>>>
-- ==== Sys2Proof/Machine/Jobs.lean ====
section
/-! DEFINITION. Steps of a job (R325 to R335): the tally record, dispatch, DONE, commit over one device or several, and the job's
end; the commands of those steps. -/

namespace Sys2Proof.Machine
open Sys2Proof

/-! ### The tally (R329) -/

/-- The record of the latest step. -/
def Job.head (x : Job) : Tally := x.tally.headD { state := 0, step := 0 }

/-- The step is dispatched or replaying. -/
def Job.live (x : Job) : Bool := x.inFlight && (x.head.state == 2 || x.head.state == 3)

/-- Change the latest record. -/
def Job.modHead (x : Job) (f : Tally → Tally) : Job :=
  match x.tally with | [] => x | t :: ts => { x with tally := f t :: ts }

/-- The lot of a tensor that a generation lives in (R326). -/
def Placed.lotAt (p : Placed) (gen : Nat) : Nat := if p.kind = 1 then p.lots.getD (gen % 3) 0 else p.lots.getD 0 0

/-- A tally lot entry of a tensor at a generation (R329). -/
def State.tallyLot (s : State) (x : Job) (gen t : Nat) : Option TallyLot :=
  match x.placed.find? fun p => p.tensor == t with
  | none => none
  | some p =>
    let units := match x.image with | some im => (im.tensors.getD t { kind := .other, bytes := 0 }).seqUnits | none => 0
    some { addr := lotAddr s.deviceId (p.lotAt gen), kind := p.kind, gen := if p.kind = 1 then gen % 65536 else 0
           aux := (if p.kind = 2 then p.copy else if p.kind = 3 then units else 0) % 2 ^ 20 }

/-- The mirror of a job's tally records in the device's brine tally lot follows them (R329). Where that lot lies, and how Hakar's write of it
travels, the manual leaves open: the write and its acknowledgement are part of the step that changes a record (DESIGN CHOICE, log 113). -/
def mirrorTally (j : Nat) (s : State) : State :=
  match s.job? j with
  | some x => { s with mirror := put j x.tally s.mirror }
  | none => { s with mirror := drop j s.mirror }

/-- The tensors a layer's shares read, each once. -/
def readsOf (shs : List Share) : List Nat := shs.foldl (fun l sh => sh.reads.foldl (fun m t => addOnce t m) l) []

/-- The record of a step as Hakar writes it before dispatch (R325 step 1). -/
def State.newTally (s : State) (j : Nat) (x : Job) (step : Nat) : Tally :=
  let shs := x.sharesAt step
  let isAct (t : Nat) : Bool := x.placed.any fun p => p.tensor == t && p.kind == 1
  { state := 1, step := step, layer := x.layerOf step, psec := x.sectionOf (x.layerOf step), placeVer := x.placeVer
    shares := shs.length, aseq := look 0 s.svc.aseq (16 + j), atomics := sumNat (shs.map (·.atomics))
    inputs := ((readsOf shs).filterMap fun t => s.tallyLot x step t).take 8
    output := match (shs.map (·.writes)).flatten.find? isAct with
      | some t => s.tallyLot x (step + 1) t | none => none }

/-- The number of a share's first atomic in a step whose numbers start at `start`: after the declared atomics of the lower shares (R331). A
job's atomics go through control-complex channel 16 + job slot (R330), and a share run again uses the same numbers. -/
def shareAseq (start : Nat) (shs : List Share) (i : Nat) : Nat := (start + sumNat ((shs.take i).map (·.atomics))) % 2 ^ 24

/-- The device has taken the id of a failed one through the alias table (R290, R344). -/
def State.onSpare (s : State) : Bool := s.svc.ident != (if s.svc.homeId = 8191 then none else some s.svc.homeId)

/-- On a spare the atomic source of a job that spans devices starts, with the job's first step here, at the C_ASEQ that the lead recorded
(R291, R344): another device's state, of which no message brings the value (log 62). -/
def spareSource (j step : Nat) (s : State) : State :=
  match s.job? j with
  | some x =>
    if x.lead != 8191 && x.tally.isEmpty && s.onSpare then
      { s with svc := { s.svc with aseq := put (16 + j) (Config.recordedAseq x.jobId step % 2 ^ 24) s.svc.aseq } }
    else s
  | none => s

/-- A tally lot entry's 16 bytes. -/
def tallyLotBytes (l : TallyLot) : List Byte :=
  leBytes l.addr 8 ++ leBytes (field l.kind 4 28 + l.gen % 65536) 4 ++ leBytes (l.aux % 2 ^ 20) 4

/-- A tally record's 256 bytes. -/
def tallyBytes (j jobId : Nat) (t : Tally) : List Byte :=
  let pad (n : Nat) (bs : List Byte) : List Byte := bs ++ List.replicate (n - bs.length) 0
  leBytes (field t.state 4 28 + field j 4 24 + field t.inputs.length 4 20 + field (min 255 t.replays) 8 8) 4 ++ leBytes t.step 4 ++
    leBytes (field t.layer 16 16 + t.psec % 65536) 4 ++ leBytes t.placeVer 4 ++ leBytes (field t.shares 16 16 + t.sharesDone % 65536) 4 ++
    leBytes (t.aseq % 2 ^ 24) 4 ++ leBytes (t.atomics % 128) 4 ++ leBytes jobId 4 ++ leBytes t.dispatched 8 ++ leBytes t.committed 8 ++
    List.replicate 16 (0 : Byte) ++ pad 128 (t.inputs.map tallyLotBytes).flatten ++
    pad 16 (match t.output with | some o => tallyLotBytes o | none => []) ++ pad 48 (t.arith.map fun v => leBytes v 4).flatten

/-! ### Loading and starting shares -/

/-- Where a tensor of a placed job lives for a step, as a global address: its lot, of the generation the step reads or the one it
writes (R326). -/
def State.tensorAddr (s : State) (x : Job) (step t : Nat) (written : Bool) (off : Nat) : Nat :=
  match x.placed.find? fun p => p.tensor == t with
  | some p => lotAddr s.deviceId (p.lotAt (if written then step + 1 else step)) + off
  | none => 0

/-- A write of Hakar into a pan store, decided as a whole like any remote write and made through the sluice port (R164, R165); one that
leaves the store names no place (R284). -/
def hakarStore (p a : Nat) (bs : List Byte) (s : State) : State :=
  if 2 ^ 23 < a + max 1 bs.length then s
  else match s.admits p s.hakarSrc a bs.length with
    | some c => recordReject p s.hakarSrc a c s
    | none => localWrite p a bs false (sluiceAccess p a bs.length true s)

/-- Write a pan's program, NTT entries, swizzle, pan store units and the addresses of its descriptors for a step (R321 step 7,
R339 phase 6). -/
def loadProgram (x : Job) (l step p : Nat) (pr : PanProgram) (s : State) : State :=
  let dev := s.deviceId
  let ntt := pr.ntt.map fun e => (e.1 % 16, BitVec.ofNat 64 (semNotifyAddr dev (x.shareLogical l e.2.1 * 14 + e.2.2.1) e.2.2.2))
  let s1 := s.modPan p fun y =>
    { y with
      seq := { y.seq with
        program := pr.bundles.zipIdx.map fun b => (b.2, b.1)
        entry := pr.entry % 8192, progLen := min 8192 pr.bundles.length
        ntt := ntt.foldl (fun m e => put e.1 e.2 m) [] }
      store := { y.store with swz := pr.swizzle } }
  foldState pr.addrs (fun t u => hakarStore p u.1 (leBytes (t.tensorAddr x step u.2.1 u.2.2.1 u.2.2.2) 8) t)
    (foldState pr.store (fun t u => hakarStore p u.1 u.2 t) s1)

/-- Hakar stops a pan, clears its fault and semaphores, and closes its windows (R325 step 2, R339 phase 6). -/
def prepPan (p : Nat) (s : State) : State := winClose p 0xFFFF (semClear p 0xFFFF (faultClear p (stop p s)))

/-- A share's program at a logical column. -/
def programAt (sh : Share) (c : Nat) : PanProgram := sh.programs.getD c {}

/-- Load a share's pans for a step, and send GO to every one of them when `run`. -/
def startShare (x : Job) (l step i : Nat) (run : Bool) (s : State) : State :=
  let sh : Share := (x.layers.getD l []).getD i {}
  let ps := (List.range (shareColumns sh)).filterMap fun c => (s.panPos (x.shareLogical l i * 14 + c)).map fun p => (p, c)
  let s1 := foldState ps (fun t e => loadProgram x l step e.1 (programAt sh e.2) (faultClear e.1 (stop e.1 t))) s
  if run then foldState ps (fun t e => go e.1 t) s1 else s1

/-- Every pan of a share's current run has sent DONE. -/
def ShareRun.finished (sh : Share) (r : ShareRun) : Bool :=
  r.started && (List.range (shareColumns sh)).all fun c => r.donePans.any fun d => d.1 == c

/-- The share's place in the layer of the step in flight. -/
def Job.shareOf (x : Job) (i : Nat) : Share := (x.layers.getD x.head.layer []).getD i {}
<<<
To do: Would you return each line of the material above, unchanged, from the first one through the line where "65536 else 0" appears?

Finished task:
-- ==== Sys2Proof/Machine/Jobs.lean ====
section
/-! DEFINITION. Steps of a job (R325 to R335): the tally record, dispatch, DONE, commit over one device or several, and the job's
end; the commands of those steps. -/

namespace Sys2Proof.Machine
open Sys2Proof

/-! ### The tally (R329) -/

/-- The record of the latest step. -/
def Job.head (x : Job) : Tally := x.tally.headD { state := 0, step := 0 }

/-- The step is dispatched or replaying. -/
def Job.live (x : Job) : Bool := x.inFlight && (x.head.state == 2 || x.head.state == 3)

/-- Change the latest record. -/
def Job.modHead (x : Job) (f : Tally → Tally) : Job :=
  match x.tally with | [] => x | t :: ts => { x with tally := f t :: ts }

/-- The lot of a tensor that a generation lives in (R326). -/
def Placed.lotAt (p : Placed) (gen : Nat) : Nat := if p.kind = 1 then p.lots.getD (gen % 3) 0 else p.lots.getD 0 0

/-- A tally lot entry of a tensor at a generation (R329). -/
def State.tallyLot (s : State) (x : Job) (gen t : Nat) : Option TallyLot :=
  match x.placed.find? fun p => p.tensor == t with
  | none => none
  | some p =>
    let units := match x.image with | some im => (im.tensors.getD t { kind := .other, bytes := 0 }).seqUnits | none => 0
    some { addr := lotAddr s.deviceId (p.lotAt gen), kind := p.kind, gen := if p.kind = 1 then gen % 65536 else 0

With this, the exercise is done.